I second EMP its awesome!


----------



## Mad Hatter (Apr 8, 2007)

Pugsley said:


> Maybe I need to rethink whether I'm really missing anything here.


The only thing you're missing is the experience, nothing more IMO


----------



## Requiem (Dec 6, 2008)

I don´t enjoy perique very much, so I don´t smoke it. Well, I have some St. James Flake in a mason jar and every 3 months or so I have a little bowl of it, just to see if my taste changes. Obviously, there are many praised blends of the stuff, but there are so many good ones of virginias, orientals and englishes that I don´t feel I'm missing something.
Bottom line is to smoke what one enjoys the most, although being open to periodical experiences is a good thing. 

About blends with low latakia content... I like EMP, but IMO it tastes a little like cigarettes (which some people dislike). Never tried Plumcake, but for what I read it could be a good option for you. Frog Morton on the Town has a marshmellow sweetness (maybe you would enjoy that, I don´t know). There's also SG's Navy Flake, which I never tried either, but it's an unusual VA/Latakia flake cased with rum.


----------



## michwen (Oct 9, 2008)

Mad Hatter said:


> The only thing you're missing is the experience, nothing more IMO


I agree, why smoke something you dont like? It´s like when you where a kid and your parents forced you to eat something you didn´t like, you don´t eat that know, do you? I sure don´t!


----------



## juni (Oct 16, 2009)

I mixed a tiny amount of Squadron Leader with Amphora at first to mellow the taste out. Having said that, if you don't like latakia - don't get Squadron Leader.


----------



## commonsenseman (Apr 18, 2008)

I would also recomment trying Frog Morton, it's quite mild & has a very nice smokiness to it. My top 3 Latakia tobaccos are Spillman's, Frog Morton, & Westminster, in no particular order.

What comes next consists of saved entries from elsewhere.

-- ==== Sys2Proof/Laws/KeepPwrOps.lean ====
section
/-! SUPPORT. Laws/KeepPwrOps.lean: every operation of Machine/PwrOps.lean keeps what Laws/Keep.lean says. -/

namespace Sys2Proof.Machine

theorem State.setFeed_keep {s₀ : State} {s : State} {f : Nat} {x : Feed} (h_s : Keep s₀ s) :
    Keep s₀ (State.setFeed s f x) := by
  unfold State.setFeed
  refine Keep.ite ?_ ?_
  · refine Keep.upd ?_
    assumption
  · refine Keep.upd ?_
    assumption

theorem State.switchFeed_keep {s₀ : State} {s : State} {f : Nat} (h_s : Keep s₀ s) :
    Keep s₀ (State.switchFeed s f) := by
  unfold State.switchFeed
  refine State.pulse_keep ?_
  · refine State.satF_keep ?_
    · refine State.setF_keep ?_
      · assumption

theorem State.makeBefore_keep {s₀ : State} {s : State} {f : Nat} (h_s : Keep s₀ s) :
    Keep s₀ (State.makeBefore s f) := by
  unfold State.makeBefore
  dsimp only
  refine Keep.upd ?_
  refine State.switchFeed_keep ?_
  assumption

theorem State.feedCrossing_keep {s₀ : State} {s : State} {f : Nat} {ovr : Bool} (h_s : Keep s₀ s) :
    Keep s₀ (State.feedCrossing s f ovr) := by
  unfold State.feedCrossing
  dsimp only
  refine Keep.ite ?_ ?_
  · assumption
  · refine Keep.ite ?_ ?_
    · refine Keep.ite ?_ ?_
      · refine Keep.ite ?_ ?_
        · refine State.setFlag_keep ?_
          refine State.setF_keep ?_
          refine Keep.upd ?_
          refine State.setFlag_keep ?_
          refine State.setFlag_keep ?_
          refine State.setFeed_keep ?_
          assumption
        · refine State.switchFeed_keep ?_
          refine State.setF_keep ?_
          refine State.setFlag_keep ?_
          refine State.setFlag_keep ?_
          refine State.setFeed_keep ?_
          assumption
      · refine State.pulse_keep ?_
        refine State.setFlag_keep ?_
        refine State.setFlag_keep ?_
        refine State.setFlag_keep ?_
        refine State.setFeed_keep ?_
        assumption
    · refine Keep.ite ?_ ?_
      · refine State.pulse_keep ?_
        refine State.setFlag_keep ?_
        refine State.setFlag_keep ?_
        refine State.setFeed_keep ?_
        assumption
      · refine State.setFlag_keep ?_
        refine State.setFlag_keep ?_
        refine State.setFeed_keep ?_
        assumption

theorem State.feedEntry_keep {s₀ : State} {s : State} {f : Nat} (h_s : Keep s₀ s) :
    Keep s₀ (State.feedEntry s f) := by
  unfold State.feedEntry
  try dsimp only
  refine Keep.ite ?_ ?_
  · assumption
  · refine State.setFeed_keep ?_
    · assumption

theorem State.feedRegulation_keep {s₀ : State} {s : State} {f : Nat} (h_s : Keep s₀ s) :
    Keep s₀ (State.feedRegulation s f) := by
  unfold State.feedRegulation
  try dsimp only
  refine Keep.ite ?_ ?_
  · refine State.setFlag_keep ?_
    · refine State.setFeed_keep ?_
      · assumption
  · assumption

theorem State.feedReturn_keep {s₀ : State} {s : State} (h_s : Keep s₀ s) :
    Keep s₀ (State.feedReturn s) := by
  unfold State.feedReturn
  refine Keep.ite ?_ ?_
  · refine State.makeBefore_keep ?_
    assumption
  · assumption

theorem State.feedCommand_keep {s₀ : State} {s : State} {f : Nat} (h_s : Keep s₀ s) :
    Keep s₀ (State.feedCommand s f).1 := by
  unfold State.feedCommand
  refine Keep.ite1 ?_ ?_
  · dsimp only
    assumption
  · refine Keep.ite1 ?_ ?_
    · dsimp only
      refine State.makeBefore_keep ?_
      assumption
    · dsimp only
      refine State.pulse_keep ?_
      refine State.satF_keep ?_
      assumption

theorem State.phaseFail_keep {s₀ : State} {s : State} (h_s : Keep s₀ s) :
    Keep s₀ (State.phaseFail s) := by
  unfold State.phaseFail
  dsimp only
  refine Keep.ite ?_ ?_
  · refine State.pulse_keep ?_
    refine State.satF_keep ?_
    refine State.draw_keep ?_
    assumption
  · refine State.satF_keep ?_
    refine Keep.upd ?_
    refine State.pulse_keep ?_
    refine State.satF_keep ?_
    refine State.draw_keep ?_
    assumption

theorem State.auxLoss_keep {s₀ : State} {s : State} {k : Nat} (h_s : Keep s₀ s) :
    Keep s₀ (State.auxLoss s k) := by
  unfold State.auxLoss
  refine State.pulse_keep ?_
  · refine State.satF_keep ?_
    · refine State.setFlag_keep ?_
      · assumption

theorem State.clearPages_keep {s₀ : State} {s : State} {q : Page → Bool} (h_s : Keep s₀ s) :
    Keep s₀ (State.clearPages s q) := by
  unfold State.clearPages
  refine Keep.updRegs ?_ (fun h => ?_)
  · assumption
  · first | exact SMap.wf_put h _ _ | exact SMap.wf_erase h _ | exact SMap.wf_copyBlock h _ _ _ | exact SMap.wf_filter h _

theorem State.closePages_keep {s₀ : State} {s : State} {q : Page → Bool} (h_s : Keep s₀ s) :
    Keep s₀ (State.closePages s q) := by
  unfold State.closePages
  refine Keep.upd ?_
  assumption

theorem State.eraseMem_keep {s₀ : State} {s : State} {a : Nat} {n : Nat} (h_s : Keep s₀ s) :
    Keep s₀ (State.eraseMem s a n) := by
  unfold State.eraseMem
  refine Keep.updMem ?_ (fun h => ?_)
  · assumption
  · first | exact Memory.wf_writeLE h _ _ _ | exact Memory.wf_writeN _ h _ | exact Memory.wf_filter h _

theorem State.clearCluster_keep {s₀ : State} {s : State} {c : Nat} {k : Nat} (h_s : Keep s₀ s) :
    Keep s₀ (State.clearCluster s c k) := by
  unfold State.clearCluster
  split
  · refine Keep.upd ?_
    assumption
  · refine State.eraseMem_keep ?_
    · assumption
  · refine Keep.upd ?_
    assumption
  · refine Keep.upd ?_
    assumption
  · try dsimp only
    refine Keep.upd ?_
    refine State.eraseMem_keep ?_
    · assumption
  · refine Keep.upd ?_
    assumption
  · refine Keep.upd ?_
    assumption
  · refine Keep.upd ?_
    assumption
  · refine Keep.upd ?_
    assumption
  · assumption

theorem State.clearPair_keep {s₀ : State} {s : State} {p : Nat} (h_s : Keep s₀ s) :
    Keep s₀ (State.clearPair s p) := by
  unfold State.clearPair
  try dsimp only
  refine Keep.upd ?_
  refine State.breakOwned_keep ?_
  · assumption

theorem State.dropIslands_keep {s₀ : State} {s : State} {d : Nat} (h_s : Keep s₀ s) :
    Keep s₀ (State.dropIslands s d) := by
  unfold State.dropIslands
  dsimp only
  refine Keep.upd ?_
  assumption

theorem State.clearPort_keep {s₀ : State} {s : State} {port : Nat} (h_s : Keep s₀ s) :
    Keep s₀ (State.clearPort s port) := by
  unfold State.clearPort
  refine Keep.upd ?_
  assumption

Keep in mind I don't smoke Latakias too much, only once or twice a week, I have been enjoying that Old Dublin though!

If you would like I'd be more than willing to send you a few samples to try so you don't have to commit to full tins.


----------



## SmokinJohnny (Jan 21, 2009)

Dan Tobacco Gordon Pym has a small amount of latakia. It's a tasty, cool burning, mellow english/balkan blend. It's an excellent smoke and I love it. It's also easy to load and light and it stays lit with very little effort.


----------



## Pugsley (Jul 12, 2009)

michwen said:


> I agree, why smoke something you dont like? It´s like when you where a kid and your parents forced you to eat something you didn´t like, you don´t eat that know, do you? I sure don´t!


I didn't like beer the first time I tried it, but to my great good fortune, (and to the detriment of my ever-expanding waistline), I did learn to love it.


----------



## dmkerr (Oct 27, 2008)

If you don't like latakia, there's no real reason to force it upon yourself. But if you must, I think Mad Hatter's suggestion of getting a tin of blending latakia (straight latakia) and adding it to whatever blends you like is a good one.

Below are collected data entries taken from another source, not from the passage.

-- ==== Sys2Proof/Laws/KeepBusWrite.lean ====
section
/-! SUPPORT. Laws/KeepBusWrite.lean: every operation of Machine/BusWrite.lean keeps what Laws/Keep.lean says. -/

namespace Sys2Proof.Machine

theorem andThen_keep {s₀ : State} {a : State × Nat} {f : State → State × Nat} (h_a : Keep s₀ a.1) (h_f : ∀ z0, Keep s₀ z0 → Keep s₀ (f z0).1) :
    Keep s₀ (andThen a f).1 := by
  unfold andThen
  try dsimp only
  apply h_f
  · assumption

theorem Wr.act_keep {s₀ : State} {w : Wr} {s : State} {f : State → State × Nat} (h_s : Keep s₀ s) (h_f : ∀ z0, Keep s₀ z0 → Keep s₀ (f z0).1) :
    Keep s₀ (Wr.act w s f).1 := by
  unfold Wr.act
  refine Keep.ite1 ?_ ?_
  · apply h_f
    · assumption
  · try dsimp only
    assumption

theorem State.putWord_keep {s₀ : State} {s : State} {p : Page} {w : Wr} {off : Nat} {v : Nat} {skip : List Fld} {bad : List Fld} (h_s : Keep s₀ s) :
    Keep s₀ (State.putWord s p w off v skip bad).1 := by
  unfold State.putWord
  refine Keep.foldl1 ?_ _ ?_
  · intro x1 x2 h3
    dsimp only
    refine Keep.ite1 ?_ ?_
    · assumption
    · split
      · refine Keep.ite1 ?_ ?_
        · dsimp only
          assumption
        · dsimp only
          refine State.softSlot_keep ?_
          assumption
      · refine Keep.ite1 ?_ ?_
        · assumption
        · refine Keep.ite1 ?_ ?_
          · dsimp only
            assumption
          · refine Keep.ite1 ?_ ?_
            · dsimp only
              assumption
            · dsimp only
              refine State.softSlot_keep ?_
              assumption
      · dsimp only
        refine State.setSlot_keep ?_
        assumption
      · assumption
  · dsimp only
    assumption

theorem State.put_keep {s₀ : State} {s : State} {p : Page} {w : Wr} {off : Nat} {skip : List Fld} {bad : List Fld} (h_s : Keep s₀ s) :
    Keep s₀ (State.put s p w off skip bad).1 := by
  unfold State.put
  refine Keep.ite1 ?_ ?_
  · refine andThen_keep ?_ ?_
    · refine State.putWord_keep ?_
      · assumption
    · intro x1 h2
      refine State.putWord_keep ?_
      · assumption
  · refine State.putWord_keep ?_
    · assumption

theorem State.halves_keep {s₀ : State} {s : State} {p : Page} {w : Wr} {off : Nat} {f : Fld} (h_s : Keep s₀ s) :
    Keep s₀ (State.halves s p w off f).1 := by
  unfold State.halves
  try dsimp only
  refine Keep.ite1 ?_ ?_
  · try dsimp only
    refine Keep.upd ?_
    assumption
  · refine Keep.ite1 ?_ ?_
    · try dsimp only
      refine Keep.upd ?_
      assumption
    · try dsimp only
      refine Keep.upd ?_
      assumption

theorem State.putHalves_keep {s₀ : State} {s : State} {p : Page} {w : Wr} {off : Nat} {f : Fld} (h_s : Keep s₀ s) :
    Keep s₀ (State.putHalves s p w off f).1 := by
  unfold State.putHalves
  dsimp only
  refine Keep.ite1 ?_ ?_
  · refine Keep.ite1 ?_ ?_
    · dsimp only
      refine State.halves_keep ?_
      assumption
    · dsimp only
      assumption
  · split
    · dsimp only
      refine Keep.ite ?_ ?_
      · refine State.halves_keep ?_
        assumption
      · refine State.setF_keep ?_
        refine State.noteSoft_keep ?_
        refine State.halves_keep ?_
        assumption
    · dsimp only
      refine State.halves_keep ?_
      assumption

theorem State.wTBAS_keep {s₀ : State} {s : State} {p : Page} {off : Nat} {w : Wr} (h_s : Keep s₀ s) :
    Keep s₀ (State.wTBAS s p off w).1 := by
  unfold State.wTBAS
  refine Keep.ite1 ?_ ?_
  · refine Keep.ite1 ?_ ?_
    · dsimp only
      assumption
    · refine State.put_keep ?_
      assumption
  · refine Keep.ite1 ?_ ?_
    · refine Keep.ite1 ?_ ?_
      · dsimp only
        assumption
      · refine State.put_keep ?_
        assumption
    · refine Keep.ite1 ?_ ?_
      · dsimp only
        refine Keep.ite1 ?_ ?_
        · dsimp only
          refine State.put_keep ?_
          refine State.slewSync_keep ?_
          assumption
        · dsimp only
          refine State.slewStart_keep ?_
          refine State.put_keep ?_
          refine State.slewSync_keep ?_
          assumption
      · refine Keep.ite1 ?_ ?_
        · refine State.put_keep ?_
          assumption
        · refine Keep.ite1 ?_ ?_
          · refine Keep.ite1 ?_ ?_
            · dsimp only
              refine State.setFlag_keep ?_
              assumption
            · dsimp only
              refine State.timersStepped_keep ?_
              refine Keep.upd ?_
              assumption
          · refine State.put_keep ?_
            assumption

theorem State.wdStage2_keep {s₀ : State} {s : State} {t : Nat} (h_s : Keep s₀ s) :
    Keep s₀ (State.wdStage2 s t) := by
  unfold State.wdStage2
  refine Keep.ite ?_ ?_
  · refine State.wantTakeover_keep ?_
    · refine State.setF_keep ?_
      · assumption
  · refine State.keeperReset_keep ?_
    · assumption

theorem State.wWDOG_keep {s₀ : State} {s : State} {p : Page} {t : Nat} {o : Nat} {w : Wr} (h_s : Keep s₀ s) :
    Keep s₀ (State.wWDOG s p t o w).1 := by
  unfold State.wWDOG
  try dsimp only
  refine Keep.ite1 ?_ ?_
  · try dsimp only
    refine Keep.ite1 ?_ ?_
    · try dsimp only
      assumption
    · refine Wr.act_keep ?_ ?_
      · assumption
      · intro x1 h2
        refine Keep.ite1 ?_ ?_
        · try dsimp only
          assumption
        · try dsimp only
          refine State.wdEnable_keep ?_
          · assumption
  · refine Keep.ite1 ?_ ?_
    · refine Keep.ite1 ?_ ?_
      · try dsimp only
        assumption
      · refine Wr.act_keep ?_ ?_
        · assumption
        · intro x3 h4
          refine State.wdSetTimeout_keep ?_
          · assumption
    · refine Keep.ite1 ?_ ?_
      · refine State.put_keep ?_
        · assumption
      · refine Keep.ite1 ?_ ?_
        · try dsimp only
          try dsimp only
          refine Keep.ite1 ?_ ?_
          · try dsimp only
            refine State.wdStage2_keep ?_
            · refine State.put_keep ?_
              · assumption
          · refine State.put_keep ?_
            · assumption
        · refine Keep.ite1 ?_ ?_
          · try dsimp only
            refine State.wdService_keep ?_
            · assumption
          · refine State.put_keep ?_
            · assumption

theorem State.wKEEP_keep {s₀ : State} {s : State} {p : Page} {off : Nat} {w : Wr} (h_s : Keep s₀ s) :
    Keep s₀ (State.wKEEP s p off w).1 := by
  unfold State.wKEEP
  refine Keep.ite1 ?_ ?_
  · refine Wr.act_keep ?_ ?_
    · assumption
    · intro x1 h2
      refine State.keepStart_keep ?_
      · assumption
  · refine Keep.ite1 ?_ ?_
    · refine State.wWDOG_keep ?_
      · assumption
    · refine State.put_keep ?_
      · assumption

theorem State.wDROLE_keep {s₀ : State} {s : State} {p : Page} {off : Nat} {w : Wr} (h_s : Keep s₀ s) :
    Keep s₀ (State.wDROLE s p off w).1 := by
  unfold State.wDROLE
  refine Keep.ite1 ?_ ?_
  · dsimp only
    refine State.put_keep ?_
    assumption
  · refine Keep.ite1 ?_ ?_
    · refine andThen_keep ?_ ?_
      · refine State.put_keep ?_
        assumption
      · intro x1 h2
        refine Keep.ite1 ?_ ?_
        · refine Wr.act_keep ?_ ?_
          · assumption
          · intro x3 h4
            refine State.takeoverCommand_keep ?_
            assumption
        · dsimp only
          assumption
    · refine Keep.ite1 ?_ ?_
      · refine andThen_keep ?_ ?_
        · refine State.put_keep ?_
          assumption
        · intro x5 h6
          refine Keep.ite1 ?_ ?_
          · refine Wr.act_keep ?_ ?_
            · assumption
            · intro x7 h8
              refine Keep.ite1 ?_ ?_
              · dsimp only
                assumption
              · dsimp only
                refine State.setFlag_keep ?_
                assumption
          · dsimp only
            assumption
      · refine Keep.ite1 ?_ ?_
        · refine andThen_keep ?_ ?_
          · refine State.put_keep ?_
            assumption
          · intro x9 h10
            split
            · dsimp only
              refine State.refireStage_keep ?_
              assumption
            · dsimp only
              refine State.refireSwitch_keep ?_
              assumption
            · dsimp only
              refine State.refireAbort_keep ?_
              assumption
            · dsimp only
              assumption
        · refine Keep.ite1 ?_ ?_
          · refine State.putHalves_keep ?_
            assumption
          · refine Keep.ite1 ?_ ?_
            · dsimp only
              refine State.put_keep ?_
              refine State.larmHold_keep ?_
              assumption
            · refine State.put_keep ?_
              assumption
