-- ==== Sys2Proof/Laws/GoesBranch.lean ====
section
/-! SUPPORT. Laws/GoesBranch.lean: every command of Machine/ExecBranch.lean completes, and keeps what Laws/Keep.lean says. -/

namespace Sys2Proof.Machine

theorem execIBcc_goes (w : WOp) (cc : Nat) (disp : Nat) (s : State) :
    ∃ t, execIBcc w cc disp s = .next t ∧ Keep s t := by
  refine ⟨_, rfl, ?_⟩
  have h := Keep.refl s
  refine State.branchD_keep ?_ ?_
  · assumption
  · intro x1 x2 h3
    assumption

theorem execIBra_goes (w : WOp) (disp : Nat) (s : State) :
    ∃ t, execIBra w disp s = .next t ∧ Keep s t := by
  refine ⟨_, rfl, ?_⟩
  have h := Keep.refl s
  refine State.branchD_keep ?_ ?_
  · assumption
  · intro x1 x2 h3
    assumption

theorem execICall_goes (w : WOp) (disp : Nat) (s : State) :
    ∃ t, execICall w disp s = .next t ∧ Keep s t := by
  refine ⟨_, rfl, ?_⟩
  have h := Keep.refl s
  refine State.branchD_keep ?_ ?_
  · assumption
  · intro x1 x2 h3
    refine saveRet_keep ?_
    · assumption

theorem execIJr_goes (w : WOp) (x : Nat) (s : State) :
    ∃ t, execIJr w x s = .next t ∧ Keep s t := by
  refine ⟨_, rfl, ?_⟩
  have h := Keep.refl s
  refine State.branchX_keep ?_ ?_
  · assumption
  · intro x1 x2 h3
    assumption

theorem execICallr_goes (w : WOp) (x : Nat) (s : State) :
    ∃ t, execICallr w x s = .next t ∧ Keep s t := by
  refine ⟨_, rfl, ?_⟩
  have h := Keep.refl s
  refine State.branchX_keep ?_ ?_
  · assumption
  · intro x1 x2 h3
    refine saveRet_keep ?_
    · assumption

theorem execIJmpf_goes (w : WOp) (x : Nat) (s : State) :
    ∃ t, execIJmpf w x s = .next t ∧ Keep s t := by
  refine ⟨_, rfl, ?_⟩
  have h := Keep.refl s
  refine State.branchX_keep ?_ ?_
  · assumption
  · intro x1 x2 h3
    assumption

theorem execIBlc1_goes (w : WOp) (disp : Nat) (s : State) :
    ∃ t, execIBlc1 w disp s = .next t ∧ Keep s t := by
  refine ⟨_, rfl, ?_⟩
  have h := Keep.refl s
  refine State.branchD_keep ?_ ?_
  · assumption
  · intro x1 x2 h3
    try dsimp only
    refine Keep.ite ?_ ?_
    · assumption
    · refine State.wr_keep ?_
      · assumption

end Sys2Proof.Machine
end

On the other hand, it may be the other oriental tobaccos that you don't like. In a balkan blend, there may be one or more orientals along with the latakia. So trying a few puffs of straight latakia or mixed 50-50 with a straight virginia might help you pin down if it's latakia or something else that you don't like.


----------



## Pugsley (Jul 12, 2009)

dmkerr said:


> If you don't like latakia, there's no real reason to force it upon yourself.

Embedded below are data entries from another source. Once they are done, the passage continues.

-- ==== Sys2Proof/Laws/GoesMem.lean ====
section
/-! SUPPORT. Laws/GoesMem.lean: every command of Machine/ExecMem.lean completes, and keeps what Laws/Keep.lean says. -/

namespace Sys2Proof.Machine

theorem execMemoryScrub_goes (addr : Nat) (kind : Nat) (s : State) :
    ∃ t, execMemoryScrub addr kind s = .next t ∧ Keep s t := by
  refine ⟨_, rfl, ?_⟩
  have h := Keep.refl s
  refine State.scrub_keep ?_
  · assumption

theorem execHbmSpare_goes (req : Nat) (cluster : Nat) (pc : Nat) (s : State) :
    ∃ t, execHbmSpare req cluster pc s = .next t ∧ Keep s t := by
  refine ⟨_, rfl, ?_⟩
  have h := Keep.refl s
  refine State.busWrite_keep ?_
  · assumption

theorem execSpareCopyDone_goes (cluster : Nat) (s : State) :
    ∃ t, execSpareCopyDone cluster s = .next t ∧ Keep s t := by
  refine ⟨_, rfl, ?_⟩
  have h := Keep.refl s
  refine State.spareDone_keep ?_
  · assumption

theorem execArbiterGrant_goes (kind : Nat) (unit : Nat) (ofs : Nat) (reqs : Nat) (emergency : Bool) (s : State) :
    ∃ t, execArbiterGrant kind unit ofs reqs emergency s = .next t ∧ Keep s t := by
  refine ⟨_, rfl, ?_⟩
  have h := Keep.refl s
  refine State.arbitrate_keep ?_
  assumption

theorem execIommuTlbi_goes (req : Nat) (tile : Nat) (data : Nat) (s : State) :
    ∃ t, execIommuTlbi req tile data s = .next t ∧ Keep s t := by
  refine ⟨_, rfl, ?_⟩
  have h := Keep.refl s
  refine State.busWrite_keep ?_
  · assumption

theorem execDmaStart_goes (req : Nat) (tile : Nat) (ch : Nat) (s : State) :
    ∃ t, execDmaStart req tile ch s = .next t ∧ Keep s t := by
  refine ⟨_, rfl, ?_⟩
  have h := Keep.refl s
  refine State.busWrite_keep ?_
  · assumption

theorem execDmaResume_goes (req : Nat) (tile : Nat) (ch : Nat) (s : State) :
    ∃ t, execDmaResume req tile ch s = .next t ∧ Keep s t := by
  refine ⟨_, rfl, ?_⟩
  have h := Keep.refl s
  refine State.busWrite_keep ?_
  · assumption

theorem execDmaAbort_goes (req : Nat) (tile : Nat) (ch : Nat) (s : State) :
    ∃ t, execDmaAbort req tile ch s = .next t ∧ Keep s t := by
  refine ⟨_, rfl, ?_⟩
  have h := Keep.refl s
  refine State.busWrite_keep ?_
  · assumption

theorem execDmaArm_goes (req : Nat) (tile : Nat) (ch : Nat) (s : State) :
    ∃ t, execDmaArm req tile ch s = .next t ∧ Keep s t := by
  refine ⟨_, rfl, ?_⟩
  have h := Keep.refl s
  refine State.busWrite_keep ?_
  · assumption

theorem execDmaDisarm_goes (req : Nat) (tile : Nat) (ch : Nat) (s : State) :
    ∃ t, execDmaDisarm req tile ch s = .next t ∧ Keep s t := by
  refine ⟨_, rfl, ?_⟩
  have h := Keep.refl s
  refine State.busWrite_keep ?_
  · assumption

theorem execDescriptorStart_goes (tile : Nat) (ch : Nat) (s : State) :
    ∃ t, execDescriptorStart tile ch s = .next t ∧ Keep s t := by
  refine ⟨_, rfl, ?_⟩
  have h := Keep.refl s
  refine Keep.ite ?_ ?_
  · assumption
  · refine State.descriptorStart_keep ?_
    · assumption

theorem execBurstIssue_goes (tile : Nat) (s : State) :
    ∃ t, execBurstIssue tile s = .next t ∧ Keep s t := by
  refine ⟨_, rfl, ?_⟩
  have h := Keep.refl s
  refine State.burstIssue_keep ?_
  · assumption

theorem execBurstComplete_goes (tile : Nat) (ch : Nat) (s : State) :
    ∃ t, execBurstComplete tile ch s = .next t ∧ Keep s t := by
  refine ⟨_, rfl, ?_⟩
  have h := Keep.refl s
  refine State.burstComplete_keep ?_
  · assumption

theorem execQueueConfig_goes (req : Nat) (tile : Nat) (data : Nat) (s : State) :
    ∃ t, execQueueConfig req tile data s = .next t ∧ Keep s t := by
  refine ⟨_, rfl, ?_⟩
  have h := Keep.refl s
  refine State.busWrite_keep ?_
  · assumption

theorem execQueueSelect_goes (req : Nat) (tile : Nat) (data : Nat) (s : State) :
    ∃ t, execQueueSelect req tile data s = .next t ∧ Keep s t := by
  refine ⟨_, rfl, ?_⟩
  have h := Keep.refl s
  refine State.busWrite_keep ?_
  · assumption

theorem execQueuePush_goes (req : Nat) (tile : Nat) (data : Nat) (s : State) :
    ∃ t, execQueuePush req tile data s = .next t ∧ Keep s t := by
  refine ⟨_, rfl, ?_⟩
  have h := Keep.refl s
  refine State.busWrite_keep ?_
  · assumption

theorem execQueuePop_goes (req : Nat) (tile : Nat) (s : State) :
    ∃ t, execQueuePop req tile s = .next t ∧ Keep s t := by
  refine ⟨_, rfl, ?_⟩
  have h := Keep.refl s
  refine State.busRead_keep ?_
  · assumption

theorem execQueueStateScrub_goes (tile : Nat) (queue : Nat) (bad : Bool) (s : State) :
    ∃ t, execQueueStateScrub tile queue bad s = .next t ∧ Keep s t := by
  refine ⟨_, rfl, ?_⟩
  have h := Keep.refl s
  refine State.queueScrub_keep ?_
  · assumption

theorem execLockAcquire_goes (req : Nat) (tile : Nat) (lock : Nat) (s : State) :
    ∃ t, execLockAcquire req tile lock s = .next t ∧ Keep s t := by
  refine ⟨_, rfl, ?_⟩
  have h := Keep.refl s
  refine State.busRead_keep ?_
  · assumption

theorem execLockRelease_goes (req : Nat) (tile : Nat) (lock : Nat) (data : Nat) (s : State) :
    ∃ t, execLockRelease req tile lock data s = .next t ∧ Keep s t := by
  refine ⟨_, rfl, ?_⟩
  have h := Keep.refl s
  refine State.busWrite_keep ?_
  · assumption

theorem execLockBreak_goes (req : Nat) (tile : Nat) (lock : Nat) (s : State) :
    ∃ t, execLockBreak req tile lock s = .next t ∧ Keep s t := by
  refine ⟨_, rfl, ?_⟩
  have h := Keep.refl s
  refine State.busWrite_keep ?_
  · assumption

theorem execLeaseExpiry_goes (tile : Nat) (lock : Nat) (s : State) :
    ∃ t, execLeaseExpiry tile lock s = .next t ∧ Keep s t := by
  refine ⟨_, rfl, ?_⟩
  have h := Keep.refl s
  refine State.leaseExpiry_keep ?_
  · assumption

end Sys2Proof.Machine
end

I'm still quite new at this and in the beginning I was like a kid in a candy store with a pocketful of quarters, I ordered everything that looked or sounded good based on the recommendations here and other places. So I now find myself with somewhere in the neighborhood of 20 assorted tins of tobacco that contain latakia. I don't want to trade these away untried, and my reasoning was that if I could determine which ones had the smallest amounts of latakia I may, in time, come to appreciate it. It's not about forcing myself to do something I find unpleasant, i just don't want to limit myself to the VA's and VA/PER's I started with. As everyone knows, tastes change over time and I'm sure mine will as well.


----------



## Mad Hatter (Apr 8, 2007)

Pugsley said:


> I'm still quite new at this and in the beginning I was like a kid in a candy store with a pocketful of quarters, I ordered everything that looked or sounded good based on the recommendations here and other places. So I now find myself with somewhere in the neighborhood of 20 assorted tins of tobacco that contain latakia. I don't want to trade these away untried, and my reasoning was that if I could determine which ones had the smallest amounts of latakia I may, in time, come to appreciate it. It's not about forcing myself to do something I find unpleasant, i just don't want to limit myself to the VA's and VA/PER's I started with. As everyone knows, tastes change over time and I'm sure mine will as well.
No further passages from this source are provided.